## What needs to be done
Each line that contains "spReset" needs to be copied from the listing.

## Dataset content
-- ==== Sys2Proof/Machine/State.lean ====
section
/-! DEFINITION. The state of the core as plain data: everything spec/10_state.md names, and the parameters of R4. -/

namespace Sys2Proof.Machine

/-- The five condition flags (R27). -/
structure Ccr where
  x : Bool
  n : Bool
  z : Bool
  v : Bool
  c : Bool
deriving DecidableEq, Repr

/-- STATUS (R30). -/
inductive Status where
  | running
  | awaitingInterrupt
  | terminated
  | terminatedByFault
deriving DecidableEq, Repr

/-- An Interrupt descriptor: a trap kind that can be pending, with its request parameters (R31, R357). -/
inductive Interrupt where
  | readString (buffer : Long) (max : Nat)
  | writeInteger (value : Long)
  | readInteger
  | writeString (text : List Byte)
deriving DecidableEq, Repr

/-- Read or write, in the record of an access fault (R340). -/
inductive AccessKind where
  | read
  | write
deriving DecidableEq, Repr

/-- The closed set of fault causes with the `info` each records (R340). -/
inductive Cause where
  /-- The address that could not be fetched. -/
  | fetchFault (addr : Long)
  /-- The data address, the byte count and the direction.  The address is a natural number because `ScanString` counts
  its addresses without wrap-around (R320). -/
  | accessFault (addr : Nat) (bytes : Nat) (kind : AccessKind)
  /-- As `accessFault`; only when ALIGN_FAULT is true. -/
  | addressError (addr : Nat) (bytes : Nat) (kind : AccessKind)
  /-- The opcode word, and the extension word if that is the offender. -/
  | illegalInstruction (word : Word) (ext : Option Word)
  | zeroDivide
  /-- The vector, and the task number when the vector is 15. -/
  | unimplementedTrap (v : Fin 16) (task : Option Byte)
deriving DecidableEq, Repr

/-- The FAULT record (R32): the cause with its info, and the address of the faulting instruction. -/
structure FaultRecord where
  cause : Cause
  pc0 : Long
deriving DecidableEq, Repr

/-- The host outcome "the machine stops with a fault" never occurs, so this type has no constructor: every fault of the
spec is a state change (STATUS and FAULT, R341), and a step that the spec rejects changes no state (R360). -/
inductive Fault where
deriving DecidableEq, Repr

/-- Why an instruction has no meaning. -/
inductive Refusal where
  /-- Raised by an arm of `exec` whose instruction has no meaning yet (safe: the machine stops).  No arm is so. -/
  | notModelled (mnemonic : String)
deriving DecidableEq, Repr

/-- The state of the core (R2 (a), spec/10_state.md). -/
structure State where
  /-- The parameters of the instantiation (R4), the program store among them (R35); no step changes them (R37). -/
  cfg : Config
  /-- D0 to D7 (R21). -/
  d : Vector Long 8
  /-- A0 to A7; A7 is SP (R22). -/
  a : Vector Long 8
  /-- The program counter (R25). -/
  pc : Long
  /-- The condition flags (R27). -/
  ccr : Ccr
  /-- STATUS (R30). -/
  status : Status
  /-- PENDING (R31). -/
  pending : Option Interrupt
  /-- FAULT (R32). -/
  fault : Option FaultRecord
  /-- Data memory (R34). -/
  mem : Memory
deriving DecidableEq, Repr

/-- The core right after its construction with the parameters `c` (R39, R390). -/
def State.resetOf (c : Config) : State where
  cfg := c
  d := Vector.replicate 8 0
  a := (Vector.replicate 8 0).set 7 c.spReset
  pc := c.entry
  ccr := ⟨false, false, false, false, false⟩
  status := if c.entry.toNat = c.progEnd then .terminated else .running
  pending := none
  fault := none
  mem := ⟨c.memInit⟩

/-- The core right after its construction with the default parameters and no program (log entry 1): by R390 its STATUS
is Terminated, since ENTRY = PROG_END. -/
def State.reset : State := State.resetOf Config.default

end Sys2Proof.Machine
end

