-- ==== Sys2Proof/Machine/Logical.lean ====
section
/-! DEFINITION. Logical instructions: spec/43_logical.md (R240: the conventions of R160). -/

namespace Sys2Proof.Machine

/-- AND `<ea>,dn` (R241). -/
def execAndEaDn (sz : Size) (ea : Ea) (dn : RegNum) (s : State) : Outcome :=
  commit s (eaToDn (.andEaDn sz ea dn) sz aluAnd ea dn s)

/-- AND `dn,<ea>` (R241). -/
def execAndDnEa (sz : Size) (dn : RegNum) (ea : Ea) (s : State) : Outcome :=
  commit s (modifyEa (.andDnEa sz dn ea) sz aluAnd (s.dPart dn sz) ea s)

/-- ANDI (R242). -/
def execAndi (sz : Size) (imm : Long) (ea : Ea) (s : State) : Outcome :=
  commit s (modifyEa (.andi sz imm ea) sz aluAnd (lowPart sz imm) ea s)

/-- OR `<ea>,dn` (R243). -/
def execOrEaDn (sz : Size) (ea : Ea) (dn : RegNum) (s : State) : Outcome :=
  commit s (eaToDn (.orEaDn sz ea dn) sz aluOr ea dn s)

/-- OR `dn,<ea>` (R243). -/
def execOrDnEa (sz : Size) (dn : RegNum) (ea : Ea) (s : State) : Outcome :=
  commit s (modifyEa (.orDnEa sz dn ea) sz aluOr (s.dPart dn sz) ea s)

/-- ORI (R244). -/
def execOri (sz : Size) (imm : Long) (ea : Ea) (s : State) : Outcome :=
  commit s (modifyEa (.ori sz imm ea) sz aluOr (lowPart sz imm) ea s)

/-- EOR `dn,<ea>` (R245). -/
def execEor (sz : Size) (dn : RegNum) (ea : Ea) (s : State) : Outcome :=
  commit s (modifyEa (.eor sz dn ea) sz aluEor (s.dPart dn sz) ea s)

/-- EORI (R246). -/
def execEori (sz : Size) (imm : Long) (ea : Ea) (s : State) : Outcome :=
  commit s (modifyEa (.eori sz imm ea) sz aluEor (lowPart sz imm) ea s)

/-- NOT (R247). -/
def execNot (sz : Size) (ea : Ea) (s : State) : Outcome :=
  commit s (modifyEa (.not sz ea) sz aluNot 0 ea s)

end Sys2Proof.Machine
end

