/-- R364, R363, R365: the accessors of the host: registers at a width, the register snapshot, a range of memory, the
flags as a sequence and as a bitfield, the condition evaluator, the pending descriptor, the line of an address and the
instruction at it.  That LINE_OF (R4) is a table by program word, the line of a start being entry (a - PROG_BASE) / 2, and
that a well-formed instantiation has an entry for every word, is the model's own choice (log entry 4, DESIGN CHOICE). -/
def Obligations.HostAccessorsReadTheState : Prop :=
  ∀ s : State,
    (∀ (n : RegNum) (sz : Size), (∃ v, readDataReg s n.val sz = .ok v ∧ v.toNat = low sz (s.dreg n)) ∧
      ∃ v, readAddrReg s n.val sz = .ok v ∧ v.toNat = low sz (s.areg n)) ∧
    (∀ n : RegNum, (registerSnapshot s).1[n.val]? = some (s.dreg n) ∧
      (registerSnapshot s).2[n.val]? = some (s.areg n)) ∧
    (∀ a len, a + len ≤ s.cfg.memSize → ∃ bs, readBytes s a len = .ok bs ∧ bs.length = len ∧
      ∀ j, j < len → bs[j]? = some (s.mem.read (a + j))) ∧
    flagSequence s = [s.ccr.c, s.ccr.v, s.ccr.z, s.ccr.n, s.ccr.x] ∧ packedFlags s = s.ccr.pack ∧
    (∀ k, evalCondition s k = condHolds k s.ccr) ∧ getCurrentInterrupt s = s.pending ∧
    currentLine s = lineAt s.cfg s.pc ∧
    (∀ a, inIStart s.cfg a = false → getInstructionAt s.cfg a = none ∧ lineAt s.cfg a = none) ∧
    (∀ a, inIStart s.cfg a = true →
      lineAt s.cfg a = s.cfg.lines[(a.toNat - s.cfg.progBase.toNat) / 2]? ∧
      (wellFormedConfig s.cfg = true → ∃ line, lineAt s.cfg a = some line) ∧
      ∀ i rest, decode (fetchWords s.cfg a 5) = .ok (i, rest) →
        getInstructionAt s.cfg a = some (.instr i, lineAt s.cfg a))

/-! ### Encoding -/

/-- R100: the table of effective-address classes, that `an` is never an operand of size B, and R101, R92, R93: the opcode
word of every admitted instruction is the pattern of its row. -/
def Obligations.OpcodeWordsFollowTheTable : Prop :=
  (∀ (m : EaMode) (c : EaClass), c.has m = decide (c ∈ classesOf m)) ∧
  (∀ n c, (Ea.areg n).ok c .b = false) ∧ ∀ i : Instr, Encoded i

/-- Decoding the words of an admitted instruction gives it back, with every operand, and leaves the words after it. -/
def Obligations.DecodeOfEncodeIsTheInstruction : Prop :=
  ∀ (i : Instr) (rest : List Word), i.wf = true → decode (encode i ++ rest) = .ok (i, rest)

/-- R102, R103, R107, R90: the decoder is total; what it accepts is admitted and has the opcode word it was read from,
and it takes as many words as the opcode word alone says, from 1 to 5; it rejects an opcode word whatever follows. -/
def Obligations.DecodedInstructionsAreAdmitted : Prop :=
  ∀ (w : Word) (ws : List Word),
    (∀ i rest, decode (w :: ws) = .ok (i, rest) →
      i.wf = true ∧ opcodeWord i = w ∧ i.len = lenOf w ∧ 1 ≤ i.len ∧ i.len ≤ 5 ∧
        ∃ taken, ws = taken ++ rest ∧ taken.length + 1 = i.len) ∧
    (∀ e, decode (w :: ws) = .error e →
      (e = .illegal w ∧ lenOf w = 1 ∧ ∀ vs, decode (w :: vs) = .error (.illegal w)) ∨
      (e = .truncated ∧ ws.length + 1 < lenOf w))

/-- Words written out from the patterns of R101 and the extension words of R96 to R99, at least one for each of the
sixteen lines: eighteen instructions, and three opcode words that are illegal, those of lines A and F among them. -/
def Obligations.SampleWordsDecode : Prop :=
  decode [0x0680#16, 0x0000#16, 0x0003#16] = .ok (.addi .l 3 (.dreg 0), []) ∧
  decode [0x0890#16, 0x0007#16] = .ok (.bclrImm 7 (.ind 0), []) ∧
  decode [0x1001#16] = .ok (.move .b (.dreg 1) (.dreg 0), []) ∧
  decode [0x3418#16] = .ok (.move .w (.postInc 0) (.dreg 2), []) ∧
  decode [0x3640#16] = .ok (.movea .w (.dreg 0) 3, []) ∧
  decode [0x203C#16, 0x0000#16, 0x0005#16] = .ok (.move .l (.imm 5) (.dreg 0), []) ∧
  decode [0x48E7#16, 0xE080#16] = .ok (.movemToMem .l 0xE080 (.preDec 7), []) ∧
  decode [0x4E56#16, 0xFFF8#16] = .ok (.link 6 0xFFF8, []) ∧
  decode [0x4E4F#16] = .ok (.trap 15, []) ∧
  decode [0x51C8#16, 0xFFFC#16] = .ok (.dbcc .f 0 0xFFFC, []) ∧
  decode [0x66FA#16] = .ok (.bcc .ne (.short 0xFA), []) ∧
  decode [0x76FF#16] = .ok (.moveq 0xFF 3, []) ∧
  decode [0x9081#16] = .ok (.subEaDn .l (.dreg 1) 0, []) ∧
  decode [0x80C1#16] = .ok (.divu (.dreg 1) 0, []) ∧
  decode [0xB388#16] = .ok (.cmpm .l 0 1, []) ∧
  decode [0xC189#16] = .ok (.exgDA 0 1, []) ∧
  decode [0xD181#16] = .ok (.addx .l false 1 0, []) ∧
  decode [0xE2A8#16] = .ok (.lsrReg .l (.reg 1) 0, []) ∧
  decode [0x4AFC#16] = .error (.illegal 0x4AFC#16) ∧
  decode [0xA000#16] = .error (.illegal 0xA000#16) ∧
  decode [0xFFFF#16] = .error (.illegal 0xFFFF#16)

/-! ### The whole machine -/

/-- R31, R32, R34, R36, R356: the invariant of the core is kept by every step, from every state that has it. -/
def Obligations.StepKeepsTheInvariant : Prop :=
  ∀ s t : State, s.Inv → step s = .next t → t.Inv

/-- The invariant holds after construction with well-formed parameters, and in the model's own reset state: that is the
construction with the defaults of R4, no program and an empty memory image (the model's choice, log entry 1).  The
defaults of R4 for every memory size and program; SP_RESET is the largest even number that is at most MEM_SIZE. -/
def Obligations.ResetHasTheInvariant : Prop :=
  (∀ c : Config, wellFormedConfig c = true → (State.resetOf c).Inv) ∧ State.reset.Inv ∧
  State.reset = State.resetOf Config.default ∧ wellFormedConfig Config.default = true ∧
  Config.default = Config.ofProgram 16777215 [] Config.default.progBase [] [] ∧
  Config.default.spReset = 0xFFFFFE#32 ∧ (∀ a, State.reset.mem.read a = 0) ∧
  ∀ memSize memInit base prog lines,
    let c := Config.ofProgram memSize memInit base prog lines
    c.memSize = memSize ∧ c.memInit = memInit ∧ c.progBase = base ∧ c.prog = prog ∧ c.lines = lines ∧
      c.entry = base ∧ c.alignFault = false ∧ c.divOvf = .unchanged ∧ c.rsMax = 80 ∧
      ∃ e, e % 2 = 0 ∧ e ≤ memSize ∧ memSize < e + 2 ∧ c.spReset.toNat = e % 2 ^ 32

/-- The invariant is kept by every sequence of host calls. -/
def Obligations.HostRunKeepsTheInvariant : Prop :=
  ∀ (s : State) (calls : List HostCall), s.Inv → (hostRun s calls).Inv

/-- R37, R35, R74: no host call changes a parameter, so the program store is never written and a store to a data address
inside the program changes no later fetch. -/
def Obligations.ProgramAndParametersNeverChange : Prop :=
  ∀ (s : State) (calls : List HostCall), (hostRun s calls).cfg = s.cfg ∧
    ∀ a, fetch16 (hostRun s calls).cfg a = fetch16 s.cfg a

/-- R29: the flags an instruction keeps and the flags it clears, row by row, whatever its operands; R221: X. -/
def Obligations.FlagSummaryTable : Prop :=
  ∀ (i : Instr) (s u : State), Machine.exec i s = .next u → u.status ≠ .terminatedByFault →
    (flagRow i = .kept → u.ccr = s.ccr) ∧
    (flagRow i = .logic → u.ccr.x = s.ccr.x ∧ u.ccr.v = false ∧ u.ccr.c = false) ∧
    (flagRow i = .divide → u.ccr.x = s.ccr.x ∧ u.ccr.c = false) ∧
    (flagRow i = .compare → u.ccr.x = s.ccr.x) ∧
    (flagRow i = .rotate → u.ccr.x = s.ccr.x ∧ u.ccr.v = false) ∧
    (flagRow i = .shift → u.ccr.v = false ∧ (u.ccr.x = u.ccr.c ∨ u.ccr.x = s.ccr.x)) ∧
    (flagRow i = .shiftV → u.ccr.x = u.ccr.c ∨ u.ccr.x = s.ccr.x) ∧
    (flagRow i = .zOnly → u.ccr = { s.ccr with z := u.ccr.z }) ∧
    (flagRow i = .arith → u.ccr.x = u.ccr.c) ∧
    (flagRow i = .extended → u.ccr.x = u.ccr.c ∧ (u.ccr.z = true → s.ccr.z = true))

/-- R301, R302: a subroutine call and the return that follows it come back to the instruction after the call with the
stack pointer and every other register as before. -/
def Obligations.ReturnAfterCallComesBack : Prop :=
  ∀ (s : State) (i : Instr) (target : Long),
    ((∃ ea, i = .jsr ea ∧ eaAddr i ea s = .ok target) ∨ ∃ d, i = .bsr d ∧ target = s.pc + 2 + dispOf d) →
    accessFault s.cfg (s.areg 7 - 4) 4 .write = none →
    ∃ u w, Machine.exec i s = .next u ∧ u.pc = target ∧ Machine.exec .rts u = .next w ∧ w.pc = next i s ∧
      AKept s w ∧ DKept s w ∧ w.ccr = s.ccr ∧ ControlKept s w

/-- R194: ADD on the low longs followed by ADDX on the high longs adds 64-bit numbers, with the carry out in C and X. -/
def Obligations.AddThenAddxAddsSixtyFourBits : Prop :=
  ∀ (s : State) (y0 x0 y1 x1 : RegNum), x1 ≠ x0 → y1 ≠ x0 →
    ∃ t u, Machine.exec (.addEaDn .l (.dreg y0) x0) s = .next t ∧ Machine.exec (.addx .l false y1 x1) t = .next u ∧
      let total := (s.dreg x1).toNat * 2 ^ 32 + (s.dreg x0).toNat + ((s.dreg y1).toNat * 2 ^ 32 + (s.dreg y0).toNat)
      (u.dreg x1).toNat * 2 ^ 32 + (u.dreg x0).toNat = total % 2 ^ 64 ∧
        (u.ccr.c = true ↔ 2 ^ 64 ≤ total) ∧ u.ccr.x = u.ccr.c
end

## Task response
  a := (Vector.replicate 8 0).set 7 c.spReset
  Config.default.spReset = 0xFFFFFE#32 ∧ (∀ a, State.reset.mem.read a = 0) ∧
      ∃ e, e % 2 = 0 ∧ e ≤ memSize ∧ memSize < e + 2 ∧ c.spReset.toNat = e % 2 ^ 32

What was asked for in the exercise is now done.